"Ramadan Kareem!" is the greeting of choice during the fasting month - literally meaning have a generous Ramadan. Today was the fourth day of Ramadan and everyone's schedule is turned topsey-turvey during this holy month of Islam.
Most of my Muslim friends, and some of the non-Muslims as well have been abstaining from food and water during the daylight hours after the pattern laid out by the prophet Mohammed. It is very hot here, and without water and food no one feels like doing much during the day time. It is very difficult to find an open store or resturaunt in the daytime - even the hotel cafes are closed for Ramadan (non-fasting guests can still, however, order room service.)
During Ramadan days, everything is quiet and people tend to sleep in and take naps, but during the night, the celebration begins. Iftar, the breaking of the fast, begins promptly at sundown. In the hotel, the Iftar meal is a huge buffet where all of us - Muslim and non-Muslim alike - stuff ourselves full. After Iftar people go outshopping, play sports or other games, or just talk for hours into the night. The Sohour, or pre-fast meal is served in our hotel between one and four in the morning, before sunrise at five-ish. Devout Muslims will wait until very late to eat Sohour, knowing that it will be their last chance for a meal and glass of water for the next fourteen or fifteen hours.
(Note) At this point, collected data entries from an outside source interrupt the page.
-- ==== Sys2Proof/Machine/Unassigned.lean ====
section
/-! DEFINITION. The unassigned opcodes, spec/42_nop_and_unassigned.md R116: each is a one-byte no-operation of cost `COST_MIN`
and outcome `Continued`. One definition per opcode, each over the one shared operation. -/

namespace Sys2Proof.Machine

/-- `UND` (R116): nothing beyond what every step does; the byte after the opcode is not consumed. -/
def executeUnassigned (s : State) : Result :=
  instructionCycle Config.costMin State.returnContinued s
The hotel really does put out a good spread, and many of the staff are decked out in traditional Saudi Arabian dress which looks like it came straigh tout of the time of Alibaba or Aladdin.
Some of the international non-Muslim students have been partaking of the fast out of respect for their friends, for their own spiritual reasons, for their own sense of adventure, and maybe even because it is difficult to find good food to eat during the day time!
Whatever the reasons, this gesture of respect has suprised and encouraged many of the students who are fasting. Ramadan has been a fun time for bonding as we continue to get to know each other personally and explore one another's culture. Still, this morning person will be glad to be back on a "normal" schedule again next month when Ramadan is finished.